- Assignment
From the records below, set down exactly the lines starting with the line that contains "(42_receive_state_machine.md R115). -/" and going on through the line that contains "def presence (s". Nothing else is wanted.

(Exercise data Opens)

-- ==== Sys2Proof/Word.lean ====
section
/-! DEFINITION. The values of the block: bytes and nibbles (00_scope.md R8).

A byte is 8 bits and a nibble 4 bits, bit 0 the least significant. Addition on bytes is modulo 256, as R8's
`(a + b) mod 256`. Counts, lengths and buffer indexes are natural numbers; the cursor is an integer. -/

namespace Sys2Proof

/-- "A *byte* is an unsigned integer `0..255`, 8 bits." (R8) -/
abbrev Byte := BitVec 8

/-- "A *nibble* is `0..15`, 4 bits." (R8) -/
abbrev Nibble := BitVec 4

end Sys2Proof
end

(Exercise data Closes)
(Exercise data Opens)

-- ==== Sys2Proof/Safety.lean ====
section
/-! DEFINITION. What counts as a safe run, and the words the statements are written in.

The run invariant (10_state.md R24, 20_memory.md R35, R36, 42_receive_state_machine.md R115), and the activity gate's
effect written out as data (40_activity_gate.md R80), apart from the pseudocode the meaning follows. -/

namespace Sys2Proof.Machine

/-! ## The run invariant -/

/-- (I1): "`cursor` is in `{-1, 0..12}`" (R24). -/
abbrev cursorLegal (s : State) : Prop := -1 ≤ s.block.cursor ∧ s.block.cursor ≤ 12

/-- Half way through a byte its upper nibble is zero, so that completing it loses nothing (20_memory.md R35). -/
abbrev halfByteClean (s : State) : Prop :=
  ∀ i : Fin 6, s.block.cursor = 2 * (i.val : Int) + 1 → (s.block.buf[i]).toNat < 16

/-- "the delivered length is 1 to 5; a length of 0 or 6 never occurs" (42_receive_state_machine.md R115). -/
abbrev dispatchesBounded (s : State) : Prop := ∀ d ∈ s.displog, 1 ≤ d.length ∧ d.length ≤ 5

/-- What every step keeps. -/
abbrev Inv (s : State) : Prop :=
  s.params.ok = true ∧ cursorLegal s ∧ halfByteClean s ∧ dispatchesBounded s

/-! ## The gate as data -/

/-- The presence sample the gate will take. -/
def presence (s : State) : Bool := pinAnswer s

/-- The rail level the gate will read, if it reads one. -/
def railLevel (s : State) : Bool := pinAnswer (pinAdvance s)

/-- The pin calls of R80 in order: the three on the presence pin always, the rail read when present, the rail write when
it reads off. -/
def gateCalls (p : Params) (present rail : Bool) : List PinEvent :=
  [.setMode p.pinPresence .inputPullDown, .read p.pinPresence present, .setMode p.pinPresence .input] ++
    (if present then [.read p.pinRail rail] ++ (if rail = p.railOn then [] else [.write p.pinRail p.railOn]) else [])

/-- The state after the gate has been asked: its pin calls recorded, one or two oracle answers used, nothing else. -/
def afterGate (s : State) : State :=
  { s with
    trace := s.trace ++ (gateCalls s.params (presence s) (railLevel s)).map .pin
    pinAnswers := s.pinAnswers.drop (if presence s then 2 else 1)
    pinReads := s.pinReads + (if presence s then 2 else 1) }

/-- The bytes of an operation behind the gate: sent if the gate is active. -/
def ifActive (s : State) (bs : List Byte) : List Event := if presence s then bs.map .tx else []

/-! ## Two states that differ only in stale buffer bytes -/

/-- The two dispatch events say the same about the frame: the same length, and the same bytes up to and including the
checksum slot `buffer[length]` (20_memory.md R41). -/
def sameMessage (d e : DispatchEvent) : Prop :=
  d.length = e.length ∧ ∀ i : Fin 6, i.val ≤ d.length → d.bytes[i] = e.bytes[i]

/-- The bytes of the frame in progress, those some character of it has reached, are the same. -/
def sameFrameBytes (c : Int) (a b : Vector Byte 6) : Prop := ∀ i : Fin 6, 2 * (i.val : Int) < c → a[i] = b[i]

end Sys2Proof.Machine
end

(Exercise data Closes)

- Response below
/-- "the delivered length is 1 to 5; a length of 0 or 6 never occurs" (42_receive_state_machine.md R115). -/
abbrev dispatchesBounded (s : State) : Prop := ∀ d ∈ s.displog, 1 ≤ d.length ∧ d.length ≤ 5

/-- What every step keeps. -/
abbrev Inv (s : State) : Prop :=
  s.params.ok = true ∧ cursorLegal s ∧ halfByteClean s ∧ dispatchesBounded s

/-! ## The gate as data -/

/-- The presence sample the gate will take. -/
def presence (s : State) : Bool := pinAnswer s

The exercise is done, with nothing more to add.